Another important finding was that in all groups, regardless of gender or screening status, participants were universally negative about FOBT as a CRC screening option. This was a surprising finding since many interventions with African American populations have used distribution of FOBT kits to encourage CRC screening [24]. The results of this study seem to contradict this practice, indicating that focusing on the benefits of and widening access to colonoscopy may be a better strategy to increase screening rates in an African American clinic population.

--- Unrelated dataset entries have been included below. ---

-- ==== Sys2Proof/Machine/Power.lean ====
section
/-! DEFINITION. What the power hardware does between boundaries, and the settings of filler and droop (R490, R491, R494,
R495, R504). -/

namespace Sys2Proof.Machine

def State.modPwr (s : State) (f : PwrSt → PwrSt) : State := { s with pwr := f s.pwr }

/-- Adds to a list without repeats. -/
def addOne (n : Nat) (l : List Nat) : List Nat := if l.contains n then l else l ++ [n]

/-- A die's Tower clocks are gated under R490 or R494. -/
def PwrSt.gated (p : PwrSt) (die : Nat) : Bool := p.alertGate || p.hot.any (fun r => decide (r / 16 = die))

/-- Gating begins: ROLL_PHASE is kept for the LATE flag (R65, R496). -/
def State.gateDie (s : State) (die : Nat) : State :=
  let g := if Tab.has s.pwr.gateFrom die then s.pwr.gateFrom else Tab.set s.pwr.gateFrom die (s.f Reg.rollPhasePhase)
  { s with pwr := { s.pwr with gateFrom := g } }.setF Reg.pwrStatGated 1

/-- A region reaches 103 °C: its die's Tower clocks are gated to one tc in two (R490). -/
def execThermalGuard (region : BitVec 5) (temp : Byte) (s : State) : Out :=
  .next (if temp.toNat < 103 then s
    else (s.modPwr (fun p => { p with hot := addOne region.toNat p.hot })).gateDie (region.toNat / 16))

/-- A junction sensor reads 105 °C for 1 µs: THERM_TRIP# is asserted and everything stops (R490). -/
def execThermTrip (temp : Byte) (s : State) : Out :=
  .next (if temp.toNat < 105 then s
    else
      let s := s.haltModule
      { s with boot := { s.boot with trip := true } })

/-- A device's temperature: above 95 °C its refresh doubles, and the limit above 100 °C is an input that a boundary takes
(R53, R491). -/
def execDeviceOverheat (dev : BitVec 5) (temp : Byte) (s : State) : Out :=
  let d := dev.toNat
  .next (if 24 ≤ d then s
    else s.modPwr (fun p =>
      { p with devTemp := Tab.set p.devTemp d temp.toNat,
               refresh := if 95 < temp.toNat then addOne d p.refresh else p.refresh.filter (· ≠ d),
               limitDue := if 100 < temp.toNat ∧ d ∉ p.limited ∧ Tab.has p.limitDue d = false then
                 Tab.set p.limitDue d s.stamp else p.limitDue }))

/-- PWR_ALERT# is asserted: every Tower clock is gated (R494). -/
def execPwrAlertAssert (s : State) : Out :=
  let s := s.setF Reg.pwrStatAlert 1
  let s := s.modPwr (fun p => { p with alertRoll := true, alertGate := true, alertGated := true })
  .next ((s.gateDie 0).gateDie 1)

/-- PWR_ALERT# is deasserted: the gating lasts until the next boundary (R494). -/
def execPwrAlertDeassert (s : State) : Out := .next (s.setF Reg.pwrStatAlert 0)

/-- A droop detector finds the supply more than THRESH below its set voltage: the region stretches (R495). -/
def execDroopStretch (region : BitVec 5) (mv : Byte) (s : State) : Out :=
  .next (if mv.toNat ≤ fld s.pwr.droopCfg 7 0 then s
    else s.modPwr (fun p => { p with
      droop := if Tab.has p.droop region.toNat then p.droop else Tab.set p.droop region.toNat (s.f Reg.rollPhasePhase, 0) }))

/-- Tc of a roll at an operating point, and at a region's (R38, R477). -/
def tcOf (op : Nat) : Nat := ([6656, 7680, 8448, 9472, 10240, 11264, 12288, 13312][op]?).getD 6656
def State.tcRoll (s : State) (r : Nat) : Nat := tcOf (s.f (Reg.pwrRegionOp r))

/-- Nominal voltage of an operating point in mV, and the supply voltage of a region there: nominal plus its margin (R477). -/
def nominalMv (op : Nat) : Nat := ([620, 650, 680, 710, 740, 770, 810, 850][op]?).getD 620
def State.supplyMv (s : State) (r op : Nat) : Nat := nominalMv op + Tab.get 0 s.pwr.margins (r * 8 + op)

/-- Stretched tc of a region count in the roll in which they pass (R495). -/
def State.countStretch (s : State) (r n : Nat) : State :=
  (s.modPwr (fun p => { p with stretched := Tab.set p.stretched r (Tab.get 0 p.stretched r + n) })).incF Reg.pwrDroopCntStretch n

/-- A stretch ends after at least 16 tc, each 1.25 times as long, and once every detector finds the supply within THRESH − 10 mV; its
tc that no boundary has counted are counted, and its rc for the LATE flag (R65, R495). -/
def execDroopStretchEnd (region : BitVec 5) (x : StretchEnd) (s : State) : Out :=
  let r := region.toNat
  .next (match Tab.find s.pwr.droop r with
    | none => s
    | some (start, past) =>
      if x.mv.any (fun m => decide (fld s.pwr.droopCfg 7 0 < m.toNat + 10)) then s
      else
        let n := max 16 x.tcs.toNat - past
        let stop := max (s.f Reg.rollPhasePhase) (start + n * 1280 / s.tcRoll r)
        let s := { s with roll := { s.roll with spans := s.roll.spans ++ [(r, start, stop)] } }
        (s.modPwr (fun p => { p with droop := Tab.del p.droop r })).countStretch r n)

/-- The roll ends in the stretches under way: their tc in it, of 1.25 times the length, are counted there (R495). -/
def State.closeStretches (s : State) : State :=
  overList s.pwr.droop (fun e s =>
    let n := (s.roll.len - e.2.1) * s.tcRoll e.1 / 1280
    (s.modPwr (fun p => { p with droop := Tab.set p.droop e.1 (e.2.1, e.2.2 + n) })).countStretch e.1 n) s

/-- A write to `PWR_FILL`: fields out of range stay, and the value takes effect at the first boundary that meets R53
(R504). -/
def State.pwrFillWrite (s : State) (v : Dword) : State :=
  let s := if 1 ≤ fld v 41 32 ∧ fld v 41 32 ≤ 1000 then s.setF Reg.pwrFillRampUs (fld v 41 32) else s
  let s := if fld v 6 0 ≤ 64 then s.setF Reg.pwrFillStart (fld v 6 0) else s
  s.modPwr (fun p => { p with fillDue := p.fillDue ++ [(s.stamp, s.rd Reg.pwrFill)] })

/-- `PWR_FILL` (R504). -/
def execPwrFill (v : Dword) (s : State) : Out := .next (s.pwrFillWrite v)

/-- A write to `PWR_DROOP_CFG` (R504). -/
def State.pwrDroopCfgWrite (s : State) (v : Dword) : State :=
  let s := s.setF Reg.pwrDroopCfgReport (fld v 47 32)
  let s := if 20 ≤ fld v 7 0 ∧ fld v 7 0 ≤ 80 then s.setF Reg.pwrDroopCfgThresh (fld v 7 0) else s
  s.modPwr (fun p => { p with droopDue := p.droopDue ++ [(s.stamp, s.rd Reg.pwrDroopCfg)] })

/-- `PWR_DROOP_CFG` (R504). -/
def execPwrDroopCfg (v : Dword) (s : State) : Out := .next (s.pwrDroopCfgWrite v)

end Sys2Proof.Machine
end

Participants also indicated that they believed CRC screening provides a “peace of mind”; this was a prevalent theme even in the never screened. While the never-screened participants were more apprehensive about screening, they said that they were more comfortable with the idea of screening, particularly colonoscopy, after the brief tutorial was provided. This finding suggests that the reservations participants had about CRC screening might be addressed with targeted, culturally relevant education and materials that emphasize accuracy and getting “peace of mind.” The views of the ever-screened participants also illustrate that once screened, at least some feel the need to “educate” others. In the groups, many discussed how they have talked with their sons, daughters, friends, and family about the need for CRC screening and its importance. This was also evidenced in their detailed discussions of how best to provide information on CRC screening to African American communities. It should be noted, however, that it may be that a subset of the ever screened, who felt so positively about screening, was more likely to agree to participate in a focus group on CRC screening compared to those who had had more negative experiences.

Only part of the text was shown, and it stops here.